What, Americans are no longer allowed to “believe” or have an opinion? “We believe autism is an environmental illness.” What makes one opinion or belief better than another? Why is her belief being lambasted? Doesn’t she have enough “time” invested in this subject to have a valid opinion?
I believe Jenny has studies this more than most here and her points are valid. We already know there is a gut-bad digestion autism connection. We also know that not having the capacity to eliminate toxins is a problem, thus, toxins are the cause by default. Where do those toxins come from? The environment, vaccinations, food, etc. Can one pin the blame solely on one thing? No. However, if we know that vaccines contain a toxin that causes brain damage (according to Eli Lilly internal studies 20+ years ago) and we know that the rise in autism began around the same time Bush-1 started to increase vaccinations from 3 before 1st grade to 35, including one before a child leaves the hospital, and Bush was on the BOD of Eli Lilly as are many current Bush-2 lackey’s, and we also know that both Bush’s are for a “New World Order” that calls for population control, and we know that Bush-2 gave Eli Lilly immunity from litigation from harm done by their vaccines in the Homeland Security Act (without debate, last 4 provisions snuck in), what else can one deduce when they know all of the facts here?

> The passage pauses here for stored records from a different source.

-- ==== Sys2Proof/Machine/Start.lean ====
section
/-!
DEFINITION. Start and shutdown: POR_N and the start stages (R41 to R57), images and slots (R49 to R52), release (R58, R59), the
orderly shutdown (R60 to R63), `fw_update` (R85), the restart by HIF_RESET (R439).
-/

namespace Sys2Proof.Machine

def updStart (c : Chip) (f : Start → Start) : Chip := { c with start := f c.start }

/-! ## POR_N and restarts (R41 to R43) -/

/-- Everything behind the host interface as stage S1 finds it: the flash, the drives, host memory, the fused floor and the
outputs sent stay; an erase of the record log that is cut off leaves it empty (R62). -/
def freshChip (c : Chip) : Chip :=
  let erased := c.start.shutStep = 5 && 256 ≤ c.flash.records.length
  let r := State.resetChip (if erased then { c.flash with records := [] } else c.flash)
  { r with
    store := { drive0 := { c.store.drive0 with up := false }, drive1 := { c.store.drive1 with up := false } }
    pcie := { hostMem := c.pcie.hostMem }
    out := c.out
    free := c.free
    power := { r.power with good := c.power.good }
    start := { strapBoot := c.start.strapBoot, strapI2c := c.start.strapI2c, bootOverride := c.start.bootOverride } }
/-- The controller at its reset values; MSI-X messages sent stay sent. -/
def freshState (s : State) : State :=
  { s with chip := freshChip s.chip, hif := { State.resetHif with sent := s.hif.sent }, evt := { nextSeq := 1 } }
/-- POR_N_FALL: a low pulse of 1 µs or longer. -/
def porFall (pulseNs : Nat) (s : State) : State := if s.chip.porLow || pulseNs < 1000 then s else freshState s
/-- A record of the start log that is no event: its DATA is a strap value. -/
def strapRecord (boot : BitVec 2) : Event := { data := [w boot.toNat] }
/-- The reserved strap value 0b11 is logged (Table 2-2). -/
def logStrap (boot : BitVec 2) (v : Evt) : Evt :=
  if boot = 3 then { v with startLog := [strapRecord boot], startCount := 1 } else v
/-- STRAP_BOOT as the start takes it. -/
def strapOf (c : Chip) : BitVec 2 := if c.start.bootOverride then 0 else c.start.strapBoot
/-- POR_N_RISE: the straps are sampled, and stage S1 begins. -/
def porRise (boot : BitVec 2) (i2c : BitVec 3) (s : State) : State :=
  if !s.chip.porLow then s
  else
    let c := updStart { s.chip with porLow := false } (fun x => { x with
      strapBoot := boot, strapI2c := i2c, bootOverride := false, stage := .s1 })
    { s with chip := c, evt := logStrap boot s.evt }
/-- A restart without POR_N: the straps are not sampled, and FAULT_N stays low after a fault outside the guarantee (R377). After a `fw_update` in RECOVERY STRAP_BOOT is taken as 0b00. -/
def restart (boot00 : Bool) (s : State) : State :=
  let held := s.chip.faults.outside
  let s := freshState s
  let c := updStart { s.chip with porLow := false, faults := { s.chip.faults with outside := held } } (fun x => { x with stage := .s1, bootOverride := x.bootOverride || boot00 })
  { s with chip := c, evt := logStrap (strapOf c) s.evt }

/-! ## Fuses (R45) -/

/-- The majority of three copies, bit by bit. -/
def major {n : Nat} (a b c : BitVec n) : BitVec n := (a &&& b) ||| (a &&& c) ||| (b &&& c)
def majorTrim (f : Fuses) (i : Nat) : Int :=
  let v := fun (a : FuseArray) => BitVec.ofInt 32 (look a.trim i 0)
  (major (v f.copy0) (v f.copy1) (v f.copy2)).toInt
def majorHash (f : Fuses) (k : Nat) : List Byte :=
  let v := fun (a : FuseArray) (i : Nat) => nth (nth a.keyHash k) i
  (List.range 32).map (fun i => major (v f.copy0 i) (v f.copy1 i) (v f.copy2 i))
def majorRepair (f : Fuses) : List Byte :=
  let v := fun (a : FuseArray) (i : Nat) => nth a.sramRepair i
  (List.range (max f.copy0.sramRepair.length (max f.copy1.sramRepair.length f.copy2.sramRepair.length))).map
    (fun i => major (v f.copy0 i) (v f.copy1 i) (v f.copy2 i))
/-- The shadow registers of Table 2-4. -/
def shadowOf (f : Fuses) : FuseArray :=
  { orderingCode := major f.copy0.orderingCode f.copy1.orderingCode f.copy2.orderingCode
    sizes := major f.copy0.sizes f.copy1.sizes f.copy2.sizes
    deviceId := major f.copy0.deviceId f.copy1.deviceId f.copy2.deviceId
    keyHash := (List.range 4).map (majorHash f)
    revoked := major f.copy0.revoked f.copy1.revoked f.copy2.revoked
    secFloor := major f.copy0.secFloor f.copy1.secFloor f.copy2.secFloor
    sramRepair := majorRepair f
    trim := ((f.copy0.trim ++ f.copy1.trim ++ f.copy2.trim).map (·.1)).eraseDups.map (fun i => (i, majorTrim f i)) }

/-- The security version that a thermometer stands for: how many of its bits are 1. -/
def floorOf (x : U64) : Nat := (List.range 64).countP x.getLsbD
/-- The thermometer of a security version. -/
def thermometer (v : Nat) : U64 := BitVec.ofNat 64 (2 ^ min v 64 - 1)
/-- Burn a floor into the three copies: a fuse that is 1 stays 1. -/
def burnFloor (x : U64) (f : Fuses) : Fuses :=
  let burn := fun (a : FuseArray) => { a with secFloor := a.secFloor ||| x }
  { f with copy0 := burn f.copy0, copy1 := burn f.copy1, copy2 := burn f.copy2 }

/-! ## Images and slots (R49 to R51) -/

def slotOf (c : Chip) (b : Bool) : Slot := if b then c.flash.slotB else c.flash.slotA
def setSlot (c : Chip) (b : Bool) (x : Slot) : Chip :=
  { c with flash := if b then { c.flash with slotB := x } else { c.flash with slotA := x } }
/-- The checks of R50 on the bytes of a slot. -/
def imageValid (c : Chip) (d : List Byte) : Bool :=
  let len := le32 d 0x08
  let key := le32 d 0x14 % 4
  let pub := slice d 0x20 32
  let sku := if fullPart c then 0 else 1
  le32 d 0 = 0x39364345 && le16 d 0x04 = 1 && len ≠ 0 && len % 4096 = 0 && len ≤ 0x02000000 && len ≤ d.length &&
    !c.shadow.revoked.getLsbD key && sha256 pub = nth c.shadow.keyHash key &&
    Config.ed25519Verify pub (slice d 0 0x40 ++ slice d 0x80 0x80) (slice d 0x40 64) &&
    slice d 0x80 32 = sha256 (slice d 0x100 (len - 0x100)) && floorOf c.shadow.secFloor ≤ le32 d 0x0C && (le32 d 0x18).testBit sku
def slotValid (c : Chip) (b : Bool) : Bool := !(slotOf c b).invalid && imageValid c (slotOf c b).bytes

/-- The copy of the boot control block in use: true is copy 1. Where both are good and their sequence numbers are equal, copy 0
is in use (DESIGN CHOICE, log 88). -/
def blockInUse (c : Chip) : Option Bool :=
  let a := c.flash.bcb0
  let b := c.flash.bcb1
  if a.good && b.good then some (decide (a.seq < b.seq)) else if a.good then some false else if b.good then some true else none
/-- The boot control block; none where neither copy has a correct CRC. -/
def bootBlock (c : Chip) : Option BootBlock := (blockInUse c).map (fun k => if k then c.flash.bcb1 else c.flash.bcb0)
/-- Write the boot control block into the older copy, and into copy 0 where neither is good (DESIGN CHOICE, log 88). -/
def writeBlock (c : Chip) (f : BootBlock → BootBlock) : Chip :=
  let b := (bootBlock c).getD {}
  let new := { f b with seq := b.seq + 1, good := true }
  { c with flash := if blockInUse c = some false then { c.flash with bcb1 := new } else { c.flash with bcb0 := new } }
/-- The slot tried first; slot A, without a trial, where neither copy of the block is good (DESIGN CHOICE, log 88). -/
def preferredSlot (c : Chip) : Bool := ((bootBlock c).getD {}).preferB
/-- R51 steps 3: two trial runs without a release (log 10). -/
def endTrial (c : Chip) : Chip :=
  let b := (bootBlock c).getD {}
  if b.trial && 2 ≤ b.trialCount then writeBlock c (fun b => { b with trial := false, preferB := !b.preferB }) else c
/-- R51 step 2: a trial run begins. -/
def countTrial (c : Chip) : Chip :=
  if ((bootBlock c).getD {}).trial then writeBlock c (fun b => { b with trialCount := b.trialCount + 1 }) else c
/-- The written slot is preferred, on trial. -/
def preferSlot (c : Chip) (b : Bool) : Chip := writeBlock c (fun x => { x with preferB := b, trial := true, trialCount := 0 })

/-! ## Stages (R44, Table 2-3) -/

/-- Place of a stage in Table 2-3, from 1. -/
def stageNumber : Stage → Nat
  | .off => 0
  | .s1 => 1
  | .s2 => 2
  | .s3 => 3
  | .s4 => 4
  | .s5 => 5
  | .s6 => 6
  | .s6b => 7
  | .s6c => 8
  | .s7 => 9
  | .s7b => 10
  | .s8 => 11
  | .s9 => 12
def enterStage (c : Chip) (g : Stage) (st : StartState) : Chip := setStart (updStart c (fun x => { x with stage := g })) st
/-- The start ends in a state of Table 2-7, or in RECOVERY. -/
def stopStart (c : Chip) (st : StartState) : Chip := enterStage c .off st
/-- The time of the stage, and whether its bound was exceeded. -/
def recordStage (c : Chip) (r : StageReport) : Chip :=
  let n := stageNumber c.start.stage
  updStart c (fun x => { x with
    times := put x.times n (look x.times n 0 + r.timeUs.toNat), overruns := if r.overran then x.overruns ++ [n] else x.overruns })

/-- A part is isolated from the start on, its junctions CLOSED, until the next start (R57). -/
def isolateAtStart (cls cause : Nat) (c : Chip) (unit : Nat) : Chip :=
  setIsolation c { cls := cls, unit := unit, cause := cause, junction := .closed, sinceNs := nowNs c, closedNs := nowNs c, forever := true }
/-- Regions that fail: the switch is opened. -/
def failRegions (c : Chip) (m : BitVec 16) : Chip :=
  (bitsOf m.toNat 16).foldl (fun c u =>
    if (region c u).inService then updRegion (isolateAtStart 2 4 c u) u (fun x => { x with off := true }) else c) c
/-- Controllers that fail. -/
def failMcs (c : Chip) (m : BitVec 16) : Chip :=
  (bitsOf m.toNat 16).foldl (fun c k =>
    if mcCount c ≤ k then c
    else updMc (isolateAtStart 3 6 c k) k (fun x => { x with isolated := true, selfRefresh := true })) c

Lots of opinions about autism indeed!
I have a 9 yr old son with autism who is non-verbal. I had tried the gluten-casein free diet when my son was 3 yrs old hoping to see improvements. I saw none. I know some children have benefited from it.

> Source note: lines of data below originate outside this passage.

-- ==== Sys2Proof/Machine/Relief.lean ====
section
/-!
DEFINITION. The relief pair takes over (R390 to R392), and `fault_inject` (R394).
-/

namespace Sys2Proof.Machine

/-! ## The journal (R390) -/

/-- What the journal in the relief's memory holds: the sessions with their response caches and the highest UDP counters, and the
job table (`cci`); what resources are owned and which commits are pending; the table versions; the rail state and the step of a
`shutdown` that was reached. -/
structure Journal where
  cci : Cci
  streams : List Stream
  ports : List Port
  layers : List Layer
  surfs : List Surface
  mems : List MemRegion
  tables : Tables
  tableGen : Nat
  power : Power
  start : Start
deriving DecidableEq, Repr

/-- The journal between two commands: a record stands, acknowledged, before the effect it records, and each command is one step
(log 81). -/
def journalOf (c : Chip) : Journal :=
  { cci := c.cci, streams := c.streams, ports := c.ports, layers := c.layers, surfs := c.surfs, mems := c.mems,
    tables := c.tables, tableGen := c.tableGen, power := c.power, start := c.start }
/-- The relief replays the journal into its own memory. -/
def replay (j : Journal) (c : Chip) : Chip :=
  { c with
    cci := j.cci, streams := j.streams, ports := j.ports, layers := j.layers, surfs := j.surfs, mems := j.mems,
    tables := j.tables, tableGen := j.tableGen, power := j.power, start := j.start }

/-! ## Takeover (R391, R392) -/

/-- Step 6: a running `shutdown` goes on with the step reached, from its start; where the record of step 5 was already appended,
the repeated step appends one further. -/
def resumeShutdown (appended : Bool) (c : Chip) : Chip :=
  if c.start.st ≠ .shuttingDown then c
  else
    match c.start.shutStep with
    | 2 => lowerPanel c
    | 3 => enterPersist { c with store := { c.store with writing := none } }
    | 5 => if appended then appendRecord c else c
    | _ => c
/-- FLT_TAKEOVER, steps 1 to 6; `anew` messages had been taken and left no record. Without a relief no pair serves (R393). -/
def takeover (cause anew : Nat) (appended : Bool) (c : Chip) : Chip :=
  match c.sm.active with
  | none => c
  | some a =>
    if !running c then c
    else
      let c := beginIsolation c 11 a cause
      match c.sm.relief with
      | none => noStationmaster { c with sm := { c.sm with active := none } } cause a
      | some r =>
        let c := replay (journalOf c) { c with sm := { c.sm with active := some r, relief := none } }
        let c := raiseKey c 0xC010 11 cause a 0 [w r, w (carried c).length, w anew]
        resumeShutdown appended (interruptJobs c)

/-- The meaning of a command that a message names, by its OPCODE (R82). -/
def byOpcode (op : Nat) (via : Via) (s : State) : State :=
  let run := fun body => cciCommand op neverBusy body via s
  match op with
  | 0x01 => run sessionOpenBody
  | 0x02 => run sessionCloseBody
  | 0x03 => run resyncBody
  | 0x04 => run logReadBody
  | 0x10 => run streamBindBody
  | 0x11 => run timetableSetBody
  | 0x12 => run frameCommitBody
  | 0x13 => run (andDeal layerDefineBody)
  | 0x14 => run (andDeal layerCommitBody)
  | 0x15 => run crcWindowSetBody
  | 0x16 => run tableLoadBody
  | 0x20 => run memRegionDefineBody
  | 0x21 => run surfaceAllocBody
  | 0x22 => run surfaceFreeBody
  | 0x23 => run moverSubmitBody
  | 0x24 => run moverAbortBody
  | 0x25 => run scrubSetBody
  | 0x26 => run memWriteBody
  | 0x27 => run memReadBody
  | 0x30 => cciCommand op storeBusy storePutBody via s
  | 0x31 => cciCommand op storeBusy storeDeleteBody via s
  | 0x32 => cciCommand op storeBusy storeScheduleBody via s
  | 0x33 => run storeListBody
  | 0x34 => run storeAbortBody
  | 0x40 => run laneStatusBody
  | 0x41 => cciCommand op (fun e c => calBusy c (mf e 0x10 7 0)) calibRunBody via s
  | 0x42 => run powerSequenceBody
  | 0x50 => run perfConfigBody
  | 0x51 => run perfSnapshotBody
  | 0x60 => run fwUpdateBody
  | 0x62 => run shutdownBody
  | 0x63 => run keyLoadBody
  | 0x64 => run timeSetBody
  | _ => s

/-! ## `fault_inject` (R394) -/

/-- The unit fails, as its own fault command makes it fail. -/
def failUnit (cls unit kind : Nat) (c : Chip) : Chip :=
  let u := fld unit 15 8
  let b := fld unit 7 5
  match cls with
  | 0 => cellFault u b (fld unit 4 0) kind c
  | 1 => blockFault u b kind c
  | 2 => regionFault u kind c
  | 3 => mcFault unit kind c
  | 4 => decoderFault unit kind c
  | 5 => moverFault unit kind c
  | 6 => portFault unit c
  | 7 => loseLane c unit 4 (nowNs c)
  | 8 => returnLost unit 0 c
  | 9 => pathDown unit c
  | 10 => driveDown unit c
  | 11 => if c.sm.active = some unit then takeover kind 0 false c else if c.sm.relief = some unit then reliefFault kind c else c
  | 12 => trunkFault (fld unit 4 0) (unit.testBit 8) c
  | 13 => schedulerFault c
  | 14 =>
    let d := drawFree c
    timeVote (nth d.2.time.copies (d.1 % max 1 d.2.time.copies.length)) d.2
  | _ => endpointFault c
/-- The action for the fault of a unit is still to come: its boundary is not CLOSED, its port or the scheduler has yet to begin
again, or its lane to be switched. -/
def actionPending (c : Chip) (cls unit : Nat) : Bool :=
  match cls with
  | 0 | 1 | 2 | 4 | 5 => match isolation? c cls (unitKey cls unit) with
    | some i => i.junction = .drain || i.junction = .withdraw
    | none => false
  | 6 => (port c unit).stopped
  | 7 => match portOfLane c unit with
    | some p => (port c p).switching.any (fun x => x.1 = unit)
    | none => false
  | 13 => c.faults.schedStopped.isSome
  | _ => false
/-- The unit fails with the injected flag; a fault that changes nothing, since the unit is out of use already, is no injection, and
the next may follow (DESIGN CHOICE, log 42). -/
def inject (cls unit kind : Nat) (c : Chip) : Chip :=
  let before := actionPending c cls unit
  let c := updFaults c (fun f => { f with injecting := true, injected := (cls, unit, kind, nowNs c) :: f.injected })
  let c := failUnit cls unit kind (raiseFault c 0xC030 cls kind unit 0 [w kind])
  let out := (isolation? c cls (unitKey cls unit)).isSome
  let pending := !before && actionPending c cls unit
  updFaults c (fun f => { f with
    injecting := pending
    injected := if out || pending then f.injected else f.injected.filter (fun x => !(x.1 = cls && x.2.1 = unit)) })
/-- `fault_inject`: the response gives the instant, and precedes the events. -/
def faultInjectBody : Body := fun e c =>
  let cls := mf e 0x10 7 0
  let unit := unitBits cls (mw e 0x14)
  let kind := mf e 0x18 7 0
  if 15 < cls || !(causesOf cls).contains kind then reject c stINVALID_FIELD
  else if !unitExists c cls unit then reject c stUNKNOWN_RESOURCE
  else (inject cls unit kind c, ok [w c.time.ns.toNat, w (w32 c.time.sec.toNat)])

/-- Steps 7 and 8: the message that the failed pair had taken and not yet carried out. -/
def carryOn (via : Via) (s : State) : State :=
  match front s via with
  | none => s
  | some m =>
    match opcodeOf m.msg with
    | none => unknownMessage via s
    | some 0x61 => cciCommand 0x61 (fun _ c => c.faults.injecting) faultInjectBody via s
    | some op => byOpcode op via s
/-- How many messages a takeover carries out anew: the one taken that left no record. -/
def anewOf (r : TakeoverReport) (s : State) : Nat := match r.inHand with
  | some (via, journaled) => b01 (!journaled && (front s via).isSome)
  | none => 0
/-- FLT_TAKEOVER. -/
def takeoverStep (r : TakeoverReport) (s : State) : State :=
  let t := s.run (whereListed 11 r.cause.val (takeover r.cause.val (anewOf r s) r.recordAppended))
  if t.chip.sm.active = s.chip.sm.active then t
  else match r.inHand with
    | some (via, _) => carryOn via t
    | none => t

/-- FLT_TAKEOVER (R391). -/
def execFltTakeover (r : TakeoverReport) (s : State) : Host.Outcome State Fault Refusal := .next (takeoverStep r s)
/-- FAULT_INJECT (R394). -/
def execFaultInject (via : Via) (s : State) : Host.Outcome State Fault Refusal :=
  .next (cciCommand 0x61 (fun _ c => c.faults.injecting) faultInjectBody via s)

end Sys2Proof.Machine
end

What is annoying me to no end is Jenny McCarthy acted like EVERY child with autism will be CURED if they follow her advice.
Also if you are going to speak on behalf of parents in the community educate yourself – I believe she made a comment about there being no adults living today with autism – I beg your pardon they are many – many of whom were misdiagnosed or living in institutions. When we advocate for our childen – we need to also advocate for those adults as well.